Hélas, après la chute des talibans, c’est de nouveau ce modèle d’État central faible et rentier qui a été suivi en Afghanistan. Les États-Unis et leurs alliés ont remplacé les Britanniques et les Soviétiques comme bailleurs de fonds d’un État central usant d’abord de l’argent étranger, dont il était dépendant, pour se renforcer. Les périphéries sont restées marginalisées, notamment l’Afghanistan rural. Or c’est dans ce monde rural que sont nées les grandes révoltes afghanes contre le pouvoir central et l’influence étrangère depuis le XIXe siècle, qui a vu naître, puis renaître, le danger représenté par les talibans (4).
La question pachtoune
Un État peut encore se réformer, avec le temps, même sur le tard. Les divisions ethniques, rendues plus radicales encore par quatre décennies de guerres, sont autrement plus difficiles à gérer. On peut parler ici de « question pachtoune », cette dernière ayant un double impact sur l’Afghanistan : elle ramène d’abord aux tensions entre Pachtounes et autres ethnies dans le pays, pour le contrôle politique (et, de là, économique) ; mais aussi à la « guerre froide » qui dure depuis 1947 entre l’Afghanistan et le Pakistan, parce que Kaboul revendique une partie du territoire pakistanais, peuplé de Pachtounes. Cette question a clairement eu un impact négatif sur la capacité américaine à stabiliser l’Afghanistan, et à gagner sa « guerre contre le terrorisme » sur place.
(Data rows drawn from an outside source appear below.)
/-- SEARCHING: no candidate frame (R39). -/
def SearchingShape (s : State) : Prop := s.fbuf = [] ∧ s.unit = none

/-- IDENTIFYING: a frame sync, and no whole NID yet (R39). -/
def IdentifyingShape (s : State) : Prop := s.unit = none ∧ 24 ≤ s.pos ∧ s.pos ≤ 56

/-- READING: a unit in flight (R39). -/
def ReadingShape (s : State) : Prop := ∃ u, s.unit = some u ∧ UnitInFlight s.pos u

/-- The invariant between commands (R39). Outside FAULTED no fault is recorded (R37); in FAULTED the cause is
ILLEGAL_OPCODE or OPERAND_RANGE, the only faults a command sequence raises (R405, R406), and the rest is frozen in
one of the other shapes (R38). -/
def Inv (s : State) : Prop :=
  match s.st with
  | .searching => s.faultCause = 0 ∧ SearchingShape s
  | .identifying => s.faultCause = 0 ∧ IdentifyingShape s
  | .reading => s.faultCause = 0 ∧ ReadingShape s
  | .faulted =>
    (s.faultCause = FaultCause.code .illegalOpcode ∨ s.faultCause = FaultCause.code .operandRange) ∧
    (SearchingShape s ∨ IdentifyingShape s ∨ ReadingShape s)

/-- A command can run: the block is not in FAULTED (R411, R413). -/
def Ready (s : State) : Prop := s.st ≠ .faulted

/-! ## Responses and updates, written out

`value` and `cw` are held zero-extended to 216 bits (notes/assumptions/7.md). -/

/-- Status OK with a value (R140). That the absent `cw` is zero is the model's choice (notes/assumptions/23.md). -/
def answerOk {n : Nat} (value : BitVec n) : Response := ⟨.ok, .none, 0, value.setWidth 216, 0⟩

/-- Status OK of a codec decode: information bits, corrected codeword, error count (R12, R140). -/
def answerDecoded {k n : Nat} (value : BitVec k) (cw : BitVec n) (errs : Nat) : Response :=
  ⟨.ok, .none, BitVec.ofNat 8 errs, value.setWidth 216, cw.setWidth 216⟩

/-- Status FAIL of a codec decode (R140). -/
def answerFail : Response := ⟨.fail, .none, 0, 0, 0⟩

/-- Status FAULTED (R410, R411). -/
def answerFaulted : Response := ⟨.faulted, .none, 0, 0, 0⟩

/-- A FEED that completed: its event, and the 2-bit code of `st` after it (R320). That the absent `cw` is zero is the
model's choice (notes/assumptions/23.md). -/
def answerFeed (ev : Event) (code : BitVec 2) : Response := ⟨.ok, ev, 0, code.setWidth 216, 0⟩

/-- The state with a response and every other element as it was. -/
def answered (s : State) (r : Response) : State := { s with resp := some r }

/-- The state after a fault entry with a cause code, every other element as it was (R410). -/
def faultEntered (code : BitVec 6) (s : State) : State :=
  { s with st := .faulted, faultCause := code, resp := some answerFaulted }

/-- Back in SEARCHING: the four writes of R323. -/
def searchingAgain (s : State) : State := { s with st := .searching, window := 0, fbuf := [], unit := none }

/-- The state after the FEED that completes a unit with a record (R331). -/
def completed (s : State) (r : Record) : State :=
  { searchingAgain s with out := s.out ++ [r], resp := some (answerFeed .emitted 0) }

/-- The state after the rejection of a candidate frame with an event (R326, R328). -/
def rejected (s : State) (ev : Event) : State :=
  { searchingAgain s with unrec := s.unrec + 1, resp := some (answerFeed ev 0) }

/-! ## Distances and codes, without the encoders -/

/-- The number of positions where two words differ. -/
def differences {n : Nat} (a b : BitVec n) : Nat :=
  ((List.range n).filter fun i => a.getLsbD i != b.getLsbD i).length

/-- The number of one bits. -/
def ones {n : Nat} (a : BitVec n) : Nat := ((List.range n).filter fun i => a.getLsbD i).length

/-- The product of two polynomials over GF(2), bit i being the coefficient of x^i. -/
def polyProduct {k n : Nat} (q : BitVec k) (g : BitVec n) : BitVec n :=
  (List.range k).foldl (fun acc i => if q.getLsbD i then acc ^^^ (g <<< i) else acc) 0

/-- `c` is the product of `g` and a polynomial of degree below `k`. -/
def IsMultiple {n : Nat} (k : Nat) (g c : BitVec n) : Prop := ∃ q : BitVec k, c = polyProduct q g

/-- Golay(23,12): the multiples of `GOLAY_GEN` (R152). -/
def IsGolay23 (c : BitVec 23) : Prop := IsMultiple 12 golayGen c

/-- Golay(24,12): a Golay(23,12) word and a bit that makes the weight even (R155). -/
def IsGolay24 (c : BitVec 24) : Prop := IsGolay23 (c.extractLsb' 1 23) ∧ ones c % 2 = 0

/-- Golay(18,6): a Golay(24,12) word whose first six bits are zero (R158). -/
def IsGolay18 (c : BitVec 18) : Prop := IsGolay24 (c.setWidth 24)

/-- BCH(63,16): the multiples of `BCH_GEN` (R161). -/
def IsBch63 (c : BitVec 63) : Prop := IsMultiple 16 bchGen c

/-- BCH(64,16): a BCH(63,16) word and a bit that makes the weight even (R164). -/
def IsBch64 (c : BitVec 64) : Prop := IsBch63 (c.extractLsb' 1 63) ∧ ones c % 2 = 0

/-- Cyclic(16,8): the multiples of `CYC16_GEN` (R176). -/
def IsCyclic16 (c : BitVec 16) : Prop := IsMultiple 8 cyc16Gen c

/-- The sum of the parity-check columns at the positions that hold a one, position 0 the most significant bit. -/
def columnSum {n : Nat} (columns : List Nibble) (c : BitVec n) : Nibble :=
  ((List.range n).filter fun q => c.getMsbD q).foldl (fun acc q => acc ^^^ columns.getD q 0) 0

/-- Hamming(15,11): the words whose parity-check columns sum to zero (R170). -/
def IsHamming15 (c : BitVec 15) : Prop := columnSum (hammingColumns ham15P) c = 0

/-- Hamming(10,6): the words whose parity-check columns sum to zero (R170). -/
def IsHamming10 (c : BitVec 10) : Prop := columnSum (hammingColumns ham10P) c = 0

/-- Reed-Solomon with `r` parity symbols: the words, highest coefficient first, that vanish at α^RS_B to
α^(RS_B+r-1) (R201). -/
def IsReedSolomon (r : Nat) (c : List Hexbit) : Prop := ∀ j < r, gfEval c (gfPow gfAlpha (1 + j)) = 0

/-- The number of 6-bit symbols in which two words of `k` symbols differ (R10). -/
def symbolDifferences {n : Nat} (k : Nat) (a b : BitVec n) : Nat :=
  ((List.range k).filter fun i => a.extractLsb' (6 * i) 6 != b.extractLsb' (6 * i) 6).length

/-- Bounded-distance decoding (R150): `resp` reports a codeword within radius `t` of `r` where there is one, and FAIL
where there is none. -/
def BoundedDistance {n k : Nat} (code : BitVec n → Prop) (distance : BitVec n → BitVec n → Nat)
    (info : BitVec n → BitVec k) (t : Nat) (r : BitVec n) (resp : Response) : Prop :=
  (∃ c, code c ∧ distance c r ≤ t ∧ resp = answerDecoded (info c) c (distance c r)) ∨
  ((∀ c, code c → t < distance c r) ∧ resp = answerFail)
Xavier de Planhol, dans son monumental Manuel géographique de politique musulmane, présente l’Afghanistan comme une « anti-nation » (5). Cette définition s’inscrit même dans la géographie du pays où, pour reprendre ses mots, la montagne ne se retrouve pas à la frontière, mais en épine dorsale d’un pays qui a été forgé artificiellement par le Grand Jeu russo-britannique. Au sud, l’Asie des moussons, au nord, de fait, déjà l’Asie centrale, et fatalement, dans cet environnement géographique bigarré, des populations différentes. Le Sud est principalement le domaine des Pachtounes ; le Centre et le Nord, celui des autres ethnies, notamment les Tadjiks, les Ouzbeks et les Hazaras. Or, dans ce pays plurinational, tous les groupes ethniques n’étaient pas égaux : ce sont les Pachtounes qui ont fondé l’État afghan. D’ailleurs, « afghan » n’est pas un qualificatif neutre. Historiquement, c’est une autre façon de se présenter comme Pachtoune (6). Les autres groupes ethniques ont dû se soumettre au pouvoir central pachtoune, qui s’est parfois imposé rudement, notamment vis-à-vis des Hazaras chiites (7).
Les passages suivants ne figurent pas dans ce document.